Last updated on August 20th, 2018 at 06:19 pm
With contingent workers now comprising 40.4 percent of the U.S. workforce and growing, it’s imperative that MSP program managers help their clients manage and control the cost of contingent labor. But a company’s total staffing expenditures are driven and influenced by so many factors, that program managers and buyers may miss the forest for the trees if they focus on agency markups alone.
In fact, once you’ve squeezed every last drop of savings out of supplier margins, total expenditures may continue to rise while service delivery suffers. Understanding the impact of hidden cost drivers, that often have interdependent relationships, is the best way to identify untapped cost-savings opportunities.
If you’ve run out of ideas, don’t worry. Here are five key ways that program managers and staffing suppliers can work together to keep the total cost of contingent labor down and under control.
While providing contractors with benefits such as paid sick leave, health insurance, workers’ comp and unemployment insurance can help them thrive in the “gig” economy, burgeoning indirect labor costs increase staffing firm overhead and mark-ups for contingent workers.
For instance, unemployment claims increase the experience modifications of staffing firms. Giving contingents encore assignments not only increases productivity and line manager satisfaction, the practice minimizes hiring costs and unemployment tax rates for staffing firms.
Rather than purchasing drug screens, background investigations and insurance coverage for a client’s specific needs through hundreds of staffing suppliers, why not aggregate purchasing power and maximize economies of scale by using the same firms across multiple supply chains and clients?
Small staffing firms may not have the clout or volume to negotiate lower pricing on their own.By consolidating expenditures, MSPs can garner price concessions, better payment terms, smoother communication and express handling from vendors and pass the savings along to their staffing partners and clients.
Hiring managers often think that requesting a senior-level contractor guarantees success.

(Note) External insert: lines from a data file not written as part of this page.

-- ==== Sys2Proof/Laws/PerInstr.lean ====
section
/-! SUPPORT. Laws for every command, as syntax: one lemma per constructor. -/

namespace Sys2Proof.Laws.Request

set_option Elab.async false

/-- A well-formed request has a one-byte request code of 10h or above, and no more field bytes than the longest request
frame can carry (R200): 58. -/
def Statement (i : Instr) : Prop :=
  i.wf = true → ∀ q, i.request? = some q → 0x10 ≤ q.2.1 ∧ q.2.1 < 256 ∧ q.2.2.length ≤ 58

theorem writeTransactionBad (first : Byte) (bytes : List Byte) : Statement (.writeTransactionBad first bytes) := by
  intro h q hq
  simp [Instr.request?] at hq

theorem portOverrun (bytes : List Byte) : Statement (.portOverrun bytes) := by
  intro h q hq
  simp [Instr.request?] at hq

theorem read (clocked : Nat) : Statement (.read clocked) := by
  intro h q hq
  simp [Instr.request?] at hq

theorem roInsert (role : Role) (anchor : Nat) (body : RawEntry) : Statement (.roInsert role anchor body) := by
  intro h q hq
  simp only [Instr.request?, Option.some.injEq] at hq
  subst hq
  simp [entryWidths, RawEntry.toFields]

theorem roChange (role : Role) (handle : Nat) (body : RawEntry) : Statement (.roChange role handle body) := by
  intro h q hq
  simp only [Instr.request?, Option.some.injEq] at hq
  subst hq
  simp [entryWidths, RawEntry.toFields]

theorem roMove (role : Role) (handle : Nat) (list : Nat) (anchor : Nat) : Statement (.roMove role handle list anchor) := by
  intro h q hq
  simp only [Instr.request?, Option.some.injEq] at hq
  subst hq
  simp

theorem roDelete (role : Role) (handle : Nat) : Statement (.roDelete role handle) := by
  intro h q hq
  simp only [Instr.request?, Option.some.injEq] at hq
  subst hq
  simp

theorem breakClear (role : Role) (brk : Nat) : Statement (.breakClear role brk) := by
  intro h q hq
  simp only [Instr.request?, Option.some.injEq] at hq
  subst hq
  simp

theorem roRead (role : Role) (handle : Nat) : Statement (.roRead role handle) := by
  intro h q hq
  simp only [Instr.request?, Option.some.injEq] at hq
  subst hq
  simp

theorem roList (role : Role) (list : Nat) (start : Nat) : Statement (.roList role list start) := by
  intro h q hq
  simp only [Instr.request?, Option.some.injEq] at hq
  subst hq
  simp

theorem airMode (role : Role) (mode : Nat) : Statement (.airMode role mode) := by
  intro h q hq
  simp only [Instr.request?, Option.some.injEq] at hq
  subst hq
  simp

theorem airGo (role : Role) : Statement (.airGo role) := by
  intro h q hq
  simp only [Instr.request?, Option.some.injEq] at hq
  subst hq
  simp

theorem airEndSegment (role : Role) : Statement (.airEndSegment role) := by
  intro h q hq
  simp only [Instr.request?, Option.some.injEq] at hq
  subst hq
  simp

theorem airHold (role : Role) : Statement (.airHold role) := by
  intro h q hq
  simp only [Instr.request?, Option.some.injEq] at hq
  subst hq
  simp

theorem airResume (role : Role) : Statement (.airResume role) := by
  intro h q hq
  simp only [Instr.request?, Option.some.injEq] at hq
  subst hq
  simp

theorem airStep (role : Role) : Statement (.airStep role) := by
  intro h q hq
  simp only [Instr.request?, Option.some.injEq] at hq
  subst hq
  simp

theorem airHoldAtPoint (role : Role) (value : Nat) : Statement (.airHoldAtPoint role value) := by
  intro h q hq
  simp only [Instr.request?, Option.some.injEq] at hq
  subst hq
  simp

theorem airStop (role : Role) : Statement (.airStop role) := by
  intro h q hq
  simp only [Instr.request?, Option.some.injEq] at hq
  subst hq
  simp

theorem airStart (role : Role) : Statement (.airStart role) := by
  intro h q hq
  simp only [Instr.request?, Option.some.injEq] at hq
  subst hq
  simp

theorem airCueTo (role : Role) (handle : Nat) : Statement (.airCueTo role handle) := by
  intro h q hq
  simp only [Instr.request?, Option.some.injEq] at hq
  subst hq
  simp

theorem airStatus (role : Role) : Statement (.airStatus role) := by
  intro h q hq
  simp only [Instr.request?, Option.some.injEq] at hq
  subst hq
  simp

theorem playerCue (role : Role) (player : Nat) (cart : Nat) (length : Nat) : Statement (.playerCue role player cart length) := by
  intro h q hq
  simp only [Instr.request?, Option.some.injEq] at hq
  subst hq
  simp

theorem playerClear (role : Role) (player : Nat) : Statement (.playerClear role player) := by
  intro h q hq
  simp only [Instr.request?, Option.some.injEq] at hq
  subst hq
  simp

theorem playerRead (role : Role) (player : Nat) : Statement (.playerRead role player) := by
  intro h q hq
  simp only [Instr.request?, Option.some.injEq] at hq
  subst hq
  simp

theorem lookaheadRead (role : Role) (start : Nat) : Statement (.lookaheadRead role start) := by
  intro h q hq
  simp only [Instr.request?, Option.some.injEq] at hq
  subst hq
  simp

theorem timingRead (role : Role) : Statement (.timingRead role) := by
  intro h q hq
  simp only [Instr.request?, Option.some.injEq] at hq
  subst hq
  simp

theorem busFader (role : Role) (source : Nat) (value : Int) : Statement (.busFader role source value) := by
  intro h q hq
  simp only [Instr.request?, Option.some.injEq] at hq
  subst hq
  simp

theorem busTrim (role : Role) (source : Nat) (value : Int) : Statement (.busTrim role source value) := by
  intro h q hq
  simp only [Instr.request?, Option.some.injEq] at hq
  subst hq
  simp

theorem micSwitch (role : Role) (source : Nat) (value : Nat) : Statement (.micSwitch role source value) := by
  intro h q hq
  simp only [Instr.request?, Option.some.injEq] at hq
  subst hq
  simp

theorem busRead (role : Role) : Statement (.busRead role) := by
  intro h q hq
  simp only [Instr.request?, Option.some.injEq] at hq
  subst hq
  simp

theorem lineAnswer (role : Role) (line : Nat) : Statement (.lineAnswer role line) := by
  intro h q hq
  simp only [Instr.request?, Option.some.injEq] at hq
  subst hq
  simp

theorem lineAccept (role : Role) (line : Nat) (name : List Byte) (topic : Nat) (priority : Nat) : Statement (.lineAccept role line name topic priority) := by
  intro h q hq
  simp only [Instr.wf, Bool.and_eq_true, decide_eq_true_eq] at h
  simp only [Instr.request?, Option.some.injEq] at hq
  subst hq
  simp
  omega

theorem lineReject (role : Role) (line : Nat) : Statement (.lineReject role line) := by
  intro h q hq
  simp only [Instr.request?, Option.some.injEq] at hq
  subst hq
  simp

theorem lineRelease (role : Role) (line : Nat) : Statement (.lineRelease role line) := by
  intro h q hq
  simp only [Instr.request?, Option.some.injEq] at hq
  subst hq
  simp

theorem lineTake (role : Role) (line : Nat) : Statement (.lineTake role line) := by
  intro h q hq
  simp only [Instr.request?, Option.some.injEq] at hq
  subst hq
  simp

theorem lineDrop (role : Role) (line : Nat) : Statement (.lineDrop role line) := by
  intro h q hq
  simp only [Instr.request?, Option.some.injEq] at hq
  subst hq
  simp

In fact, a rock star may be bored and leave for a more challenging project if he’s over-qualified. Worse yet, sliding a candidate into a higher category to boost their hourly pay can result in pay inequality that causes friction and disrupts team harmony. Both under- and over-estimating the talent requirements for an assignment have negative financial consequences. Ensure that the job description aligns with the candidate experience and skills by right-sizing roles.

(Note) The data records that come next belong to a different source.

theorem witness_reading_requests :
    portFree (oneEntry music) ∧ (oneEntry music).store.find? 512 = some { list := 0, body := music } ∧
    readList 0 = some 0 ∧ readList 16 = some 16 ∧ (oneEntry music).store.live 512 = true ∧
    512 ∈ (oneEntry music).store.order 0 ∧ portFree (alertIn .pending 1) ∧
    (alertIn .pending 1).slotOf 63 65535 = some 7 ∧ (alertIn .pending 1).alert? 7 = some (record .pending 1) :=
  ⟨rfl, by decide +kernel, by decide +kernel, by decide +kernel, by decide +kernel, by decide +kernel, rfl,
   by decide +kernel, by decide +kernel⟩

/-- Of the two pairs one names an occurrence whose count it covers exactly and one a count one short. -/
theorem witness_events_clear :
    portFree State.reset ∧ clearable [(2, 1), (23, 3)] = true ∧ occurrenceOf 2 = some .alertFailed ∧
    clearable ((List.range 24).filterMap fun n => (occurrenceOf (n + 1)).map fun _ => (n + 1, 0)) = true :=
  ⟨rfl, by decide +kernel⟩

/-! #### The running order -/

/-- No slot is free. -/
def fullStore : State :=
  { oneEntry music with store := { (storeOf music) with
      slots := (List.range 512).map fun n => (n, { gen := 1, entry := some { list := 0, body := .endMark } }) } }

theorem witness_insert :
    portFree (oneEntry music) ∧ readList 0 = some 0 ∧ readBody { raw with kind := 11, breakNumber := 16 } =
      some (.call 16) ∧ (oneEntry music).store.live 512 = true ∧ 512 ∈ (oneEntry music).store.order 0 ∧
    (oneEntry music).store.lowestFree = some 1 ∧ (oneEntry music).air.state.isWait = false :=
  ⟨rfl, by decide +kernel⟩

theorem witness_insert_refused :
    readList 17 = none ∧ readBody raw = none ∧ handleClass 511 = .malformed ∧ readList 16 = some 16 ∧
    handleClass 513 = .formed ∧ (oneEntry music).store.live 513 = false ∧ 512 ∉ (oneEntry music).store.order 16 ∧
    fullStore.store.lowestFree = none := by
  decide +kernel

theorem witness_insert_refused_port : portFree fullStore := rfl

theorem witness_change_and_move :
    portFree (oneEntry live) ∧ (oneEntry live).store.find? 512 = some { list := 0, body := live } ∧
    (oneEntry live).protects 512 = false ∧ (oneEntry live).air.state.isWait = false ∧
    (readBody { raw with kind := 6, planned := 10800000, timing := 3 }).map Body.kindCode = some live.kindCode ∧
    readList 16 = some 16 ∧ (16 : ListId) ≠ 0 :=
  ⟨rfl, by decide +kernel⟩

/-- The one entry moved to the start of its list stays where it is; on air it is protected. -/
theorem witness_change_and_move_refused :
    (((oneEntry live).store.move 512 { list := 0, body := live } 0 0).order 0 = (oneEntry live).store.order 0) ∧
    (oneEntry live).store.live 512 = true ∧ 512 ∉ (oneEntry live).store.order 16 ∧
    (oneOnAir live none).store.find? 512 = some { list := 0, body := live } ∧ (oneOnAir live none).protects 512 = true ∧
    (readBody { raw with kind := 13 }).map Body.kindCode = some 13 ∧ live.kindCode ≠ 13 ∧
    handleClass 1024 = .formed ∧ (oneEntry live).store.live 1024 = false ∧ readBody raw = none ∧ readList 17 = none ∧
    handleClass 511 = .malformed := by
  decide +kernel

theorem witness_protected_port : portFree (oneOnAir live none) := rfl

/-- BREAK 1 holds the entry that is on air. -/
def onAirInBreak : State :=
  { oneOnAir live none with store :=
      { slots := [(0, { gen := 1, entry := some { list := 1, body := live } })]
        orders := (Vector.replicate 17 []).set 1 [512] } }

theorem witness_delete_and_clear :
    portFree (oneEntry live) ∧ (oneEntry live).air.state.isWait = false ∧
    (oneEntry live).store.find? 512 = some { list := 0, body := live } ∧ (oneEntry live).protects 512 = false ∧
    readBreak 1 = some 1 ∧ readBreak 16 = some 16 ∧
    (∀ h ∈ (oneEntry live).store.order 16, (oneEntry live).protects h = false) ∧ handleClass 1024 = .formed ∧
    (oneEntry live).store.live 1024 = false :=
  ⟨rfl, by decide +kernel⟩

theorem witness_delete_and_clear_refused :
    portFree onAirInBreak ∧ onAirInBreak.store.live 512 = true ∧ onAirInBreak.protects 512 = true ∧
    512 ∈ onAirInBreak.store.order 1 ∧ 16 < 17 :=
  ⟨rfl, by decide +kernel⟩

theorem witness_first_insert :
    readBody { raw with kind := 6, timing := 1 } =
      some (.live false { plain with planned := 0 }) ∧ (Body.live false { plain with planned := 0 }).item? =
      some { plain with planned := 0 } ∧ plain.post = none := by
  decide +kernel

/-- BREAK 16 holds one entry, and the lookahead draws on it or does not. -/
def inBreak (drawn : Bool) : State :=
  let s := oneEntry live
  { s with
    store := { slots := [(0, { gen := 1, entry := some { list := 16, body := live } })]
               orders := (Vector.replicate 17 []).set 16 [512] }
    interp := { s.interp with drawn := s.interp.drawn.set 16 drawn } }

/-- An entry of MAIN moves to BREAK 16 and one of BREAK 16 to BREAK 1; BREAK 16 is cleared, and BREAK 1 is empty. -/
theorem witness_rebuild_move_and_clear :
    portFree (oneEntry live) ∧ readList 16 = some 16 ∧ (16 : ListId) ≠ 0 ∧ portFree (inBreak true) ∧
    portFree (inBreak false) ∧
    [true, false].all (fun d => decide ((inBreak d).air.state.isWait = false) &&
      decide ((inBreak d).interp.placement = []) && decide ((inBreak d).interp.drawn[(16 : ListId)] = d) &&
      decide ((inBreak d).interp.drawn[(1 : ListId)] = false) &&
      decide ((inBreak d).store.find? 512 = some { list := 16, body := live }) &&
      decide ((inBreak d).store.order 16 = [512]) && decide ((inBreak d).protects 512 = false) &&
      decide ((inBreak d).store.order 1 = [])) = true ∧
    readList 1 = some 1 ∧ (1 : ListId) ≠ 16 ∧ readBreak 16 = some 16 ∧ readBreak 1 = some 1 :=
  ⟨rfl, by decide +kernel, by decide, rfl, rfl, by decide +kernel⟩

/-- The lookahead draws on MAIN and not on BREAK 16. -/
theorem witness_rebuild :
    portFree (oneEntry live) ∧ (oneEntry live).air.state.isWait = false ∧ (oneEntry live).interp.placement = [] ∧
    (oneEntry live).interp.drawn[(0 : ListId)] = true ∧ (oneEntry live).interp.drawn[(16 : ListId)] = false ∧
    (oneEntry live).store.find? 512 = some { list := 0, body := live } ∧ (oneEntry live).protects 512 = false :=
  ⟨rfl, by decide +kernel⟩

/-- A walk at a position, under so many frames of span 512 in MAIN, in a call of BREAK 1 or in none. -/
def walkAt (pos : Position) (frames : Nat) (inCall : Bool) : Walk :=
  { ctx := { pos, stack := List.replicate frames { handle := 512, list := 0, remaining := 2, pass := true }
             call := if inCall then some { brk := 1, ret := .after 512 0 } else none }
    look := [], breakNext := false, drawn := Vector.replicate 17 false, faults := [], stopped := false }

The average cost of replacing an employee ranges from 30 to 150 percent of their annual salary depending on their level of expertise. And two-thirds of those costs are related to rehiring and lost productivity, which definitely applies to contingent workers.
So does it really make sense to impose tenure limits on top performers who have acquired valuable institutional knowledge and skills? The rewards of extending assignment limits often outweigh the co-employment risks. Your staffing supplier may even give you a reduced rate if you reassign tenured contractors to new projects
Consolidating suppliers is a proven strategy to concentrate buying power, reduce bill rates and lower operating costs according to research from The Hackett Group.
When you stop to think about it, having 50 suppliers chasing the same candidate is not only inefficient, the tenacious pursuit may cause the contractor to demand a higher hourly rate. Plus, disjointed recruiting efforts could inadvertently damage the employment brands of staffing suppliers and clients.Optimizing the supplier community and limiting competition may actually work to your advantage, especially in markets where talent is scarce.
Working as a team to identify the hidden cost-drivers associated with contingent staffing can be the key to substantial savings for staffing firms, MSPs and their clients.